I can kind of guess why this is happening, but curious as to if there’s a way to limit the number of active workflows or other ways of tackling this. One a machine is running that job is finished so we can’t keep them in a separate queue as a way of blocking.

oban 2.18.3
oban_pro 1.5.0-rc.4

One mechanism for limiting the active workflows would be to use a global limit and partition by a tenant id. The tenant_id would be set for each workflow like the workflow_id, but it’s not possible to partition by meta currently). That could look like this, using a local limit of 2 and a global limit of 1, so two separate workflows can run at the same time but only 1 job in each workflow:

my_queue: [local_limit: 2, global_limit: [allowed: 1, partition: [args: :tenant_id]]

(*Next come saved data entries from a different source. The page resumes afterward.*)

-- ==== Sys2Proof/Machine/Issue.lean ====
section
/-! DEFINITION. The issue of one instruction by a thread: readiness (R51), pairing (R57–R59), the hardware loops (R71, R74),
retirement, and what each way of ending an instruction does. Every instruction's meaning is `issue` applied to its own body. -/

namespace Sys2Proof.Machine
open Sys2Proof

/-- What issue needs to know of an instruction: its words for TSB.INSN (the second word, of a prefixed form, in [63:32]), its
length in bytes, its class (R57), the g registers it reads and writes, and whether a transaction may run it (R86 cause 5). -/
structure Insn where
  word : Word
  len : Nat := 4
  cls : Cls
  reads : List Nat := []
  writes : List Nat := []
  inTx : Bool := false
  /-- An interruptible vector instruction, which sets VRES when it faults (R221, R222). -/
  vint : Bool := false
  /-- A vector load or store, or vchain: a memory operation of the VM class (R57, R194). -/
  vmem : Bool := false
  deriving DecidableEq, Repr

/-- How an instruction's body ends. -/
inductive Res where
  /-- It completes; a trap after completion may follow (R93, R111): cause and TVAL. -/
  | done (s : State) (after : Option (Nat × Word))
  /-- It completes and control goes to `pc` (a taken branch or jump, R73; a return or a gate). -/
  | jump (s : State) (pc : Addr)
  /-- It raises a fault and has no effect but what `s` holds (ECC events of its reads). -/
  | trap (s : State) (i : TrapInfo)
  /-- It does not issue, or waits; the thread keeps its PC. -/
  | wait (s : State)
  /-- Its transaction has aborted, or it has left the thread as it must be. -/
  | left (s : State)
  deriving DecidableEq, Repr

/-- What slot B may hold after a class in slot A (R57). -/
def pairs (a b : Cls) : Bool :=
  match a with
  | .int | .fpu | .div | .mem | .cr => decide (b = .int ∨ b = .br ∨ b = .vm)
  | .vm => decide (b = .int ∨ b = .br)
  | .br | .solo => false

/-- The instruction can stand in slot B of the open group (R57, R58, R194). A slot-A instruction whose destination is g0 writes no
register. DESIGN CHOICE: assumption 123. -/
def fitsB (g : GroupA) (i : Insn) : Bool :=
  pairs g.cls i.cls && !(i.vmem && decide (g.cls = .mem)) && !g.lastOfLoop && (i.reads ++ i.writes).all (fun r => decide (r = 0) || !decide (r ∈ g.writes))

/-! ### Hardware loops (R71) -/

def lcOf (x : Thread) (j : Nat) : Nat := (x.ucr (CR.LC j)).toNat
def lsOf (x : Thread) (j : Nat) : Addr := BitVec.ofNat 48 (x.ucr (CR.LS j)).toNat
def leOf (x : Thread) (j : Nat) : Addr := BitVec.ofNat 48 (x.ucr (CR.LE j)).toNat

/-- `pc` is the last instruction of the body of active level `j`. -/
def atEnd (x : Thread) (j : Nat) (pc : Addr) : Bool := decide (lcOf x j ≠ 0) && decide (leOf x j = pc)

/-- Completion of the instruction at `pc` of level 0 alone: the loop registers and the next PC. -/
def loopBack0 (x : Thread) (pc next : Addr) : Thread × Addr :=
  if atEnd x 0 pc then
    let n := lcOf x 0 - 1
    (x.setUcr (CR.LC 0) (BitVec.ofNat 64 n), if n ≠ 0 then lsOf x 0 else next)
  else (x, next)

/-- Completion of the instruction at `pc` (R71). -/
def loopBack (x : Thread) (pc next : Addr) : Thread × Addr :=
  if atEnd x 1 pc then
    let n := lcOf x 1 - 1
    let x := x.setUcr (CR.LC 1) (BitVec.ofNat 64 n)
    if n ≠ 0 then (x, lsOf x 1) else loopBack0 x pc next
  else loopBack0 x pc next

/-! ### Retirement -/

/-- The index in VRES is valid for one instruction only, which clears VRV (R222). -/
def clearVrv (x : Thread) : Thread := x.setUcr CR.VRES (setBit (x.ucr CR.VRES) 32 false)

/-- One more instruction retired. -/
def retireCount (x : Thread) : Thread :=
  { abandonHost (clearVrv x) with instret := x.instret + 1, wait := .none, misses := [], stallWord := 0 }

/-- The group of slot A issues: SPINDLE.ISSUED counts it, and slot B's completion counts in PAIRED (R103). -/
def countIssue (s : State) (t : Thr) (slotB : Bool) : State :=
  if slotB then s.bump (R.SPINDLE_PAIRED (spindleOf t) (threadIn t)) 1
  else s.bump (R.SPINDLE_ISSUED (spindleOf t) (threadIn t)) 1

/-- The group ends: a trap after completion of either slot is taken, slot A's first (R111, R113). -/
def closeGroup (s : State) (t : Thr) (after : Option (Nat × Word)) (insn : Word) : State :=
  let s := s.updThr t (fun x => { x with group := none })
  match after with
  | some (c, v) => takeTrap s t (s.thr t).pc .after ⟨c, 0, v⟩ insn
  | none => s

/-- An open group whose second instruction does not come ends at its first. -/
def endGroup (s : State) (t : Thr) : State :=
  match (s.thr t).group with
  | some g => closeGroup s t g.after g.word
  | none => s

/-- What slot A of the open group left to be taken when the group ends. -/
def firstAfter (x : Thread) : Option (Nat × Word) := match x.group with | some g => g.after | none => none

/-- The instruction `i` at the PC of `s` completes, its body having left `s1`: the loops, the next PC and the counts (R71, R101,
R103). Slot A of a group that a second instruction follows leaves the group open; otherwise the group ends, and a trap after
completion that either slot has raised is taken (R111). A write of LC or LE by the instruction itself is in force when the loops
are judged. DESIGN CHOICE: assumption 121. -/
def retire (s s1 : State) (is : Issue) (i : Insn) (after : Option (Nat × Word)) : State :=
  let t := is.thr
  let x := s.thr t
  let slotB := x.group.isSome
  let y := loopBack (s1.thr t) x.pc (x.pc + BitVec.ofNat 48 i.len)
  let last := atEnd (s1.thr t) 0 x.pc || atEnd (s1.thr t) 1 x.pc
  let s2 := countIssue (s1.setThr t { retireCount y.1 with pc := y.2 }) t slotB
  let word := match x.group, firstAfter x with | some g, some _ => g.word | _, _ => i.word
  let after := match firstAfter x with | some a => some a | none => after
  if is.more && !slotB && !decide (i.cls = .br) && !decide (i.cls = .solo) then
    s2.updThr t (fun z => { z with group := some { cls := i.cls, writes := i.writes, lastOfLoop := last, after := after, word := i.word } })
  else closeGroup s2 t after word

/-- It completes and control goes to `target`. -/
def retireJump (s s1 : State) (is : Issue) (i : Insn) (target : Addr) : State :=
  let t := is.thr
  let x := s.thr t
  let s2 := countIssue (s1.setThr t { retireCount (s1.thr t) with pc := target }) t x.group.isSome
  closeGroup s2 t (firstAfter x) (match x.group with | some g => g.word | none => i.word)

/-- It raises the fault `info`. The trap of slot A comes first (R111), and then an ILLEGAL word, which no group of two holds, has
not issued at all (R58). A pair whose second instruction faults counts among the groups of two, one whose first faults among the
groups alone. DESIGN CHOICE: assumption 125. -/
def retireFault (s s1 : State) (is : Issue) (i : Insn) (info : TrapInfo) : State :=
  let t := is.thr
  let x := s.thr t
  let illegal := decide (info.cause = Cause.ILLEGAL)
  let s1 := if i.vint && !illegal then s1 else s1.updThr t clearVrv
  match firstAfter x with
  | some _ => endGroup (if illegal then s else countIssue s1 t true) t
  | none =>
    takeTrap ((countIssue s1 t (x.group.isSome && !illegal)).updThr t (fun z => { z with group := none })) t x.pc .fault info i.word

/-! ### Halting (R101) -/

/-- The thread has host accesses whose completions it must have before it reaches a boundary: those of the instruction that it is
executing, or those that a stalled instruction has sent. -/
def hostBusy (x : Thread) : Bool :=
  if x.run = .running then !x.host.isEmpty else x.host.any (fun r => decide (r.reply = .waiting))

/-- The thread stops where it stands. DESIGN CHOICE: assumption 26. -/
def haltNow (s : State) (t : Thr) : State :=
  let s := if (s.thr t).run = .halted then s else endGroup s t
  if (s.thr t).run = .halted then s.updThr t (fun x => { x with haltReq := false })
  else
    let s := if (s.thr t).tx.isSome then txAbort s t 11 0 true else s
    let x := s.thr t
    let stop (z : State) (tpc : Word) : State :=
      (z.setReg (R.SPINDLE_TPC (spindleOf t) (threadIn t)) tpc).updThr t (fun y =>
        { abandonHost y with run := .halted, group := none, wait := .none, misses := [], haltReq := false })
    if x.world then
      match sealedSave s t x.pc .async ⟨0, 0, 0⟩ with
      | some s1 => stop s1 0
      | none => doubleFault s t 0
    else stop s (BitVec.ofNat 64 x.pc.toNat)

/-- A HALT that waited is carried out once the thread's outstanding loads have returned and it stands at a boundary. -/
def haltDue (s : State) (t : Thr) : State :=
  let x := s.thr t
  if x.haltReq && !hostBusy x then haltNow s t else s

/-- An instruction that is not ready does not issue; slot A of its group has then issued alone, as where slot B is not yet in the
fetch buffer (R58, R59), and a trap that it raised comes first. DESIGN CHOICE: assumption 21. -/
def notReady (s s1 : State) (t : Thr) : State := if (firstAfter (s.thr t)).isSome then endGroup s t else endGroup s1 t

/-- Instruction `i` issues in `s`, whose open group, if any, it joins (R57). An instruction that ends its own transaction is not
among those that CR.INSTRET counts. DESIGN CHOICE: assumption 126. -/
def issueIn (s : State) (is : Issue) (i : Insn) (body : State → Res) : State :=
  let t := is.thr
  match (if (s.thr t).tx.isSome && !i.inTx then Res.left (txAbort s t 5 0 false) else body s) with
  | .done s1 after => retire s s1 is i after
  | .jump s1 target => retireJump s s1 is i target
  | .trap s1 info => retireFault s s1 is i info
  | .wait s1 => notReady s s1 t
  | .left s1 => countIssue s1 t (s.thr t).group.isSome

/-- The issue of instruction `i` by thread `is.thr`, whose effect beside the PC, the loops and the counts is `body`. A thread
that is not RUNNING issues nothing (R51). An open group that the instruction cannot join ends first, and its trap, if slot A
raised one, is taken instead. DESIGN CHOICE: assumption 21. DESIGN CHOICE: assumption 112. -/
def issue (s : State) (is : Issue) (i : Insn) (body : State → Res) : State :=
  let x := s.thr is.thr
  if x.run ≠ .running ∨ s.stopped = true then s
  else
    let u := match x.group with
      | some g =>
        if fitsB g i then issueIn s is i body
        else if g.after.isSome then endGroup s is.thr
        else issueIn (endGroup s is.thr) is i body
      | none => issueIn s is i body
    if x.haltReq then haltDue u is.thr else u

end Sys2Proof.Machine
end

Ultimately you either need to run workflows on a pool of machines or isolate each machine to only run a single queue. Some ideas for other possible ways to handle this:

  1. Consider using FLAME to dynamically start and stop the external machine. Each job in the workflow would make a FLAME call and they’d naturally pool to use the correct number of machines.
  2. Use a per-minute cron job to check whether the queue is empty and shut down the external machine when there aren’t jobs to run. This isn’t as elegant, and prone to race conditions.
1 Like

Thank you for the detailed response, for now I will live with the sometimes extra machine during a transition, it will be cheaper than having another machine always on for workflows right now :slight_smile: